#### TASK BRIEF:
Wherever a line below holds the word "changedAt", copy that line.

#### PROVIDED RECORDS:
- - -

/-! ### The invariant, kept by a step -/

/-- Fault entry keeps the invariant: an address out of range for `OutOfBounds`, a fetched word for `UnknownOpcode`. -/
theorem State.Inv.takeFault (hs : s.Inv) (op : Word) {f : Fault}
    (haddr : f.cause = .outOfBounds → memSize ≤ f.addr.toNat)
    (hword : f.cause = .unknownOpcode → s.pc.toNat + 1 < memSize) : (s.takeFault op f).Inv := by
  obtain ⟨hwf, hpc, hstack, -⟩ := hs
  have hcause : f.cause ≠ .none := by cases f <;> exact nofun
  exact ⟨hwf, hpc, hstack, fun hn => absurd hn hcause, fun _ => rfl, haddr, hword⟩

/-- An instruction run where it was fetched, by a block not faulted, keeps the invariant. -/
theorem State.Inv.exec {i : Instr} (hs : s.Inv) (hf : s.faulted = false) (hfetch : s.pc.toNat + 1 < memSize)
    (h : exec i s = .next t) : t.Inv := by
  obtain hkept | ⟨f, rfl, haddr⟩ := exec_latch_cases h
  · obtain ⟨hwf, -, hstack, hclear, -⟩ := hs
    have hnone : t.fault.cause = .none := by rw [hkept, ← State.faulted_eq_false, hf]
    have hno {c : FaultCause} {P : Prop} (hc : c ≠ .none) (he : t.fault.cause = c) : P :=
      absurd (he.symm.trans hnone) hc
    exact ⟨exec_keeps_wf h hwf, exec_pc_le h hfetch hstack, exec_stack_le h hfetch hstack,
      fun _ => hkept.trans (hclear (hkept ▸ hnone)), fun hc => absurd hnone hc, hno nofun, hno nofun⟩
  · exact hs.takeFault _ haddr fun _ => hfetch

theorem State.Inv.step (hs : s.Inv) (h : step s = .next t) : t.Inv := by
  unfold Machine.step at h
  split at h
  case h_1 => cases h; exact hs
  case h_2 op f hfetch =>
    cases h
    obtain ⟨-, ⟨-, -, rfl⟩ | ⟨hpc, -, -, rfl⟩⟩ := State.fetch_eq_raised.1 hfetch
    · exact hs.takeFault op (fun _ => memSize_le_addr s.pc) nofun
    · exact hs.takeFault op nofun fun _ => hpc
  case h_3 i hfetch =>
    obtain ⟨hf, hpc, -⟩ := State.fetch_eq_run.1 hfetch
    exact hs.exec hf hpc h

/-- Settles O16: by the stages of a step, `takeFault` where one raises and `exec` where an instruction runs. -/
theorem everyStepKeepsTheInvariant : Obligations.EveryStepKeepsTheInvariant := fun _ _ => State.Inv.step

/-! ### The invariant, kept by every operation of the host -/

/-- Settles O15: memory is at its reset contents, no stack entry is in use and the latch is clear. -/
theorem resetMeetsTheInvariant : Obligations.ResetMeetsTheInvariant :=
  ⟨rfl, by decide, fun _ hk => absurd hk (Nat.not_lt_zero _), fun _ => rfl, fun hc => absurd rfl hc, nofun, nofun⟩

/-- The operation `reset` keeps the configuration and the draw counter, which the invariant does not name (R240). -/
theorem State.Inv.resetOp (s : State) : s.resetOp.Inv := resetMeetsTheInvariant

/-- A ROM of at most 3584 bytes from 0x200 ends at the end of memory (R241). -/
theorem State.Inv.loadRom (s : State) {rom : List Byte} (hfits : romFits rom = true) : (s.loadRom rom).Inv := by
  obtain ⟨hwf, hrest⟩ := State.Inv.resetOp s
  have hlen : rom.length ≤ romMax := of_decide_eq_true hfits
  exact ⟨Memory.wf_writeBytes (Nat.add_le_add_left hlen progBase) hwf, hrest⟩

/-- `skip` passes an illegal word that was fetched, so PC stays at most 4096 (R210). -/
theorem State.Inv.skip (hs : s.Inv) : s.skip.Inv := by
  unfold State.skip
  split
  case isTrue haccepted =>
    obtain ⟨hwf, -, hstack, -, -, -, hword⟩ := hs
    have hpc := hword (of_decide_eq_true haccepted)
    refine ⟨hwf, ?_, hstack, fun _ => rfl, fun hc => absurd rfl hc, nofun, nofun⟩
    rw [State.leaveUnknownOpcode_pc, toNat_add_of_fetched hpc (by decide)]
    unfold memSize at hpc
    omega
  case isFalse => exact hs

theorem State.cfg_skip (s : State) : s.skip.cfg = s.cfg := by
  unfold State.skip
  split <;> rfl

theorem step_cfg (h : step s = .next t) : t.cfg = s.cfg := by
  unfold step at h
  split at h
  case h_1 => cases h; rfl
  case h_2 => cases h; rfl
  case h_3 => exact exec_cfg h

/-- Settles O59: operation by operation. -/
theorem everyOperationKeepsTheInvariant : Obligations.EveryOperationKeepsTheInvariant := by
  intro s op b r hs h
  cases op with
  | reset => cases h; exact ⟨_, rfl, .resetOp s, rfl⟩
  | load rom =>
    simp only [State.apply] at h
    split at h
    case isTrue hfits => cases h; exact ⟨_, rfl, .loadRom s hfits, rfl⟩
    case isFalse => cases h; exact ⟨s, rfl, hs, rfl⟩
  | step =>
    simp only [State.apply] at h
    split at h
    case h_1 t hstep => cases h; exact ⟨t, rfl, hs.step hstep, step_cfg hstep⟩
    case h_2 => cases h
    case h_3 => cases h
  | tick => cases h; exact ⟨s.tick, rfl, hs, rfl⟩
  | setKey k pressed => cases h; exact ⟨s.setKey k pressed, rfl, hs, rfl⟩
  | skip => cases h; exact ⟨s.skip, rfl, hs.skip, s.cfg_skip⟩
  | readFramebuffer | readSoundActive | readState => cases h; exact ⟨s, rfl, hs, rfl⟩

end Sys2Proof.Machine
end

section
/-! Reset and the host's reads (spec/10_state.md R28, R31, R34 to R36; spec/20_memory.md R72). -/

namespace Sys2Proof.Machine

/-- Element `y * 64 + x` of the snapshot is the pixel of column x, row y (R28). -/
theorem State.getElem?_snapshot (s : State) {x y : Nat} (hx : x < 64) (hy : y < 32) :
    s.snapshot[y * 64 + x]? = some (s.fb.pixel x y) := by
  have hk : y * 64 + x < 2048 := by omega
  have hcol : (y * 64 + x) % 64 = x := by omega
  have hrow : (y * 64 + x) / 64 = y := by omega
  rw [State.snapshot, List.getElem?_map, List.getElem?_range hk, Option.map_some, hcol, hrow]

/-- Settles O57: the snapshot answers a read of the framebuffer. -/
theorem readsHaveNoSideEffect : Obligations.ReadsHaveNoSideEffect := fun s =>
  ⟨rfl, s.snapshot, rfl, by rw [State.snapshot, List.length_map, List.length_range],
    fun _ _ => s.getElem?_snapshot⟩

/-- Past the font an unlisted address reads as 0 (R34). -/
theorem resetByte_of_le {a : Nat} (ha : 80 ≤ a) : resetByte a = 0#8 :=
  List.getD_eq_default font 0#8 ha

/-- Settles O52: register by register, pixel by pixel and key by key; the font is the table of R72. -/
theorem resetStateIsAsListed : Obligations.ResetStateIsAsListed := by
  refine ⟨by decide, rfl, rfl, rfl, by decide, rfl, rfl, fun px py _ _ => ?_, by decide, by decide,
    fun a ha _ => resetByte_of_le ha, rfl, rfl⟩
  exact Framebuffer.pixel_blank px py

/-- Settles O55: the seven operations that need a state are refused. -/
theorem neverResetBlockRefuses : Obligations.NeverResetBlockRefuses := by
  intro c op hreset hload
  cases op with
  | reset => exact absurd rfl hreset
  | load rom => exact absurd rfl (hload rom)
  | step | tick | setKey _ _ | skip | readFramebuffer | readSoundActive | readState => rfl

/-- The code of a cause is at most 4 (R31). -/
theorem FaultCause.toNat_code_le (c : FaultCause) : c.code.toNat ≤ 4 := by
  cases c <;> decide

/-- Only `None` has the code 0 (R31). -/
theorem FaultCause.code_ne_zero {c : FaultCause} : c.code ≠ 0#3 ↔ c ≠ .none := by
  cases c <;> decide

/-- Settles O58: 0 is the code of `None` alone. -/
theorem faultCausesHaveTheListedCodes : Obligations.FaultCausesHaveTheListedCodes :=
  ⟨rfl, rfl, rfl, rfl, rfl, fun s => s.fault.cause.toNat_code_le,
    fun _ => State.faulted_eq_true.trans FaultCause.code_ne_zero.symm⟩

end Sys2Proof.Machine
end

section
/-! Memory (spec/20_memory.md R68, R69): the laws of one cell, and code that stores the instruction it runs next. -/

namespace Sys2Proof.Machine

variable {s : State}

/-- Settles O23: by the laws of the memory operations. -/
theorem memoryReadsTheLastWrite : Obligations.MemoryReadsTheLastWrite :=
  ⟨fun _ a a' b hm ha => ⟨Memory.wf_write b ha hm, Memory.read_write hm a a' b⟩,
    fun _ _ hm hm' => Memory.ext_of_read hm hm'⟩
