/-- Whether the finding's condition holds by this channel's readings and the commanded states (Table 12-5). The reading of a transistor under
test, and of the terminals of its network, is not judged (R335). -/
def State.findCond (s : State) (ch : Ch) (i : Nat) (f : Finding) : Bool :=
  let c := s.chan ch
  let n := c.net i
  let w0 := c.wiring i = 0
  decide (i < 18) && match f with
  | .stuckOn x => decide (x < 12) && !s.underTest i x && n.tcond.getLsbD x && !((s.chan (ownerOf x)).net i).cmd
  | .stuckOff x => decide (x < 12) && !s.underTest i x && !n.tcond.getLsbD x && ((s.chan (ownerOf x)).net i).cmd
  | .energised => w0 && !s.netTested i && decide (s.onChs i ≤ 1) && n.qplus && n.qminus
  | .extHigh => w0 && !s.netTested i && !sideConducts n.tcond false && n.qplus
  | .openLoad => w0 && !s.netTested i && decide (2 ≤ s.onChs i) && decide (n.current < 5)
  | .over => decide (overLimit i < n.current)
  | .short => decide (shortLimit i < n.current)

/-- Time a finding's condition must have held (Table 12-5), ns. -/
def findLasts : Finding → Nat
  | .stuckOn _ => 1000000 | .stuckOff _ => 1000000 | .energised => 10000000 | .extHigh => 10000000
  | .openLoad => 100000000 | .over => 1000000 | .short => 20000

/-- Latest change of the commanded state that blanks a finding's readings: of its transistor, the start and the end of its tests included, or
of any transistor of the network (R335). -/
def State.changedAt (s : State) (i : Nat) (x : Option Nat) : Nat :=
  (allCh.filter (fun k => match x with | some y => ownerOf y == k | none => true)).foldl (fun (m : Nat) k =>
    let c := s.chan k
    let mine := c.field.testChg.filter (fun t => t.1 / 12 == i && (match x with | some y => t.1 % 12 == y | none => true))
    mine.foldl (fun (m : Nat) t => max m t.2) (max m (c.net i).chgAt)) 0

/-- The earliest time at which a finding can be made: its duration behind the blanking of 400 µs; an overcurrent is never blanked (R335). -/
def State.findAt (s : State) (i : Nat) (f : Finding) : Nat :=
  match f with
  | .stuckOn x => s.changedAt i (some x) + 400000 + findLasts f
  | .stuckOff x => s.changedAt i (some x) + 400000 + findLasts f
  | .over => 0
  | .short => 0
  | _ => s.changedAt i none + 400000 + findLasts f

/-- Bit of FIELD_FLAG of a finding (Table 12-12). -/
def findBit : Finding → Nat
  | .stuckOff _ => 2 | .stuckOn _ => 3 | .over => 4 | .short => 4 | .openLoad => 5 | .extHigh => 6 | .energised => 7

/-- STO fault code of a finding (Table 12-5, R338, R342); 0 for one that makes none. -/
def stoCode : Finding → Nat
  | .stuckOn _ => 1 | .stuckOff _ => 2 | .energised => 3 | .over => 5 | .short => 5 | _ => 0

/-- A finding of an output that leads to M11 with cause 0x0B (Table 12-5). -/
def findLocks : Finding → Bool
  | .stuckOn _ => true | .energised => true | _ => false

/-- A finding of network `i` whose reaction is a FIELD record (Table 12-5). -/
def findRecorded (i : Nat) : Finding → Bool
  | .stuckOff _ => decide (i < 16) | .extHigh => true | _ => false

/-- Record a finding in the network's registers. -/
def NetRt.mark (n : NetRt) (f : Finding) : NetRt :=
  let n := { n with finds := if n.finds.contains f then n.finds else n.finds ++ [f] }
  match f with
  | .stuckOn x => { n with stuckOn := n.stuckOn ||| (1#12 <<< x) }
  | .stuckOff x => { n with stuckOff := n.stuckOff ||| (1#12 <<< x) }
  | .energised => { n with noSafe := true }
  | .extHigh => { n with extHigh := true }
  | .openLoad => { n with openLoad := true }
  | .over => { n.release with tripSeen := true, state := .tripped, offSince := none }
  | .short => { n.release with tripSeen := true, state := .tripped, offSince := none }

/-- Finding states end when an instant does not meet their condition (R334). -/
def State.dropFinds (s : State) (ch : Ch) : State :=
  s.upd ch (fun c => c.mapNets (fun i n => { n with finds := n.finds.filter (fun f => s.findCond ch i f) }))

/-- ALIGNMENT_INSTANT (R77, R145, R168, R322, R334): the alignment counter comes to its next instant, and the set of the boundary's last
instant is forwarded (R37). -/
def execAlignmentInstant (ch : Ch) (raw : Word) (nets : List NetReading) (s : State) : Out :=
  guardC ((s.chan ch).up && (s.chan ch).clk.divRun) s
    (let t := ((s.upd ch (fun c => { c with tb := c.tb.toInstant }.align raw nets)).dropFinds ch).upd ch Chan.keepSet
     if (t.chan ch).lastInstant then t.sendBoth ch (.samples (t.chan ch).sampleSet) else t)

/-- The latest summaries of the other channels show the same finding, or no other channel's readings are at hand: none was formed in this tick or
in the one before (R336; DEDUCED, log entry 102). -/
def Chan.seconded (c : Chan) (i : Nat) (f : Finding) : Bool :=
  let heads := ([c.sl.setsNext.head?, c.sl.setsPrev.head?].filterMap id).filter (fun x => decide (c.tb.bk ≤ x.stamp + 2 * c.period))
  heads.isEmpty || heads.any (fun x => x.finds.contains (i, f))

/-- Act on the channel's own findings that are seconded: M11 for outputs, STO faults (R336, R342). -/
def Chan.actFinds (c : Chan) : Chan :=
  (List.range 18).foldl (fun (c : Chan) i =>
    (c.net i).finds.foldl (fun (c : Chan) f =>
      if !c.seconded i f then c
      else if 16 ≤ i then
        let m := i - 16
        let cur := if m = 0 then c.field.sto0.fault else c.field.sto1.fault
        if stoCode f = 0 || cur ≠ 0 then c else c.stoFault m (stoCode f)
      else if findLocks f && c.sys.mode ≠ .m11 && !c.sys.triggers.contains ⟨.m11, 0x0B⟩ then c.outFault
      else c) c) c

/-- One reset window for all LOCKED channels: when one closes it, it is closed in all that class 1 reaches, with that reason (R344). -/
def State.shareWindow (s : State) (ch : Ch) (was : Bool) : State :=
  if was && (s.chan ch).field.win.isNone then
    s.updAll (fun k c => if k ≠ ch && s.reach ch k 1 && c.field.win.isSome then c.closeWindow (s.chan ch).field.rreason else c)
  else s

/-- A finding is made in channel `ch` (R335, R338): registers, flag, record, reaction, and the reset window closed with reason 3 (R344). -/
def Chan.find (c : Chan) (i : Nat) (f : Finding) : Chan :=
  let c := c.updNet i (fun n => n.mark f)
  let c := { c with field := { c.field with flag := c.field.flag.raise (findBit f) } }
  let c := if findRecorded i f then c.logField i (findBit f) (c.net i).findWord else c
  let c := if c.field.win.isSome then c.closeWindow 3 else c
  c.actFinds

/-- OUTPUT_FINDING: the condition has held for its duration, readings within 400 µs of a change ignored (R335). -/
def execOutputFinding (ch : Ch) (net : Nat) (f : Finding) (s : State) : Out :=
  guardC ((s.chan ch).judgesField && s.findCond ch net f) s
    ((s.upd ch (fun c => { c with tb := c.tb.reach (s.findAt net f) }.find net f)).shareWindow ch (s.chan ch).field.win.isSome)

/-! Quench, permit inputs, supply -/

/-- QUENCH_EXPIRY (R329): in M5 to M8 the network's programmed safe state applies until the next restart. -/
def execQuenchExpiry (ch : Ch) (net : Nat) (s : State) : Out :=
  onChan s ch (fun c =>
    match (c.net net).quenchAt with
    | none => c
    | some t =>
      if c.sys.mode.runs then
        let c := { c with tb := c.tb.reach t, field := { c.field with flag := c.field.flag.raise 8 } }
        c.updNet net (fun n => n.expire (decide (16 ≤ net)) c.clk.qual c.field.lvl)
      else c)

- - -

#### TASK ANSWER:
def State.changedAt (s : State) (i : Nat) (x : Option Nat) : Nat :=
  | .stuckOn x => s.changedAt i (some x) + 400000 + findLasts f
  | .stuckOff x => s.changedAt i (some x) + 400000 + findLasts f
  | _ => s.changedAt i none + 400000 + findLasts f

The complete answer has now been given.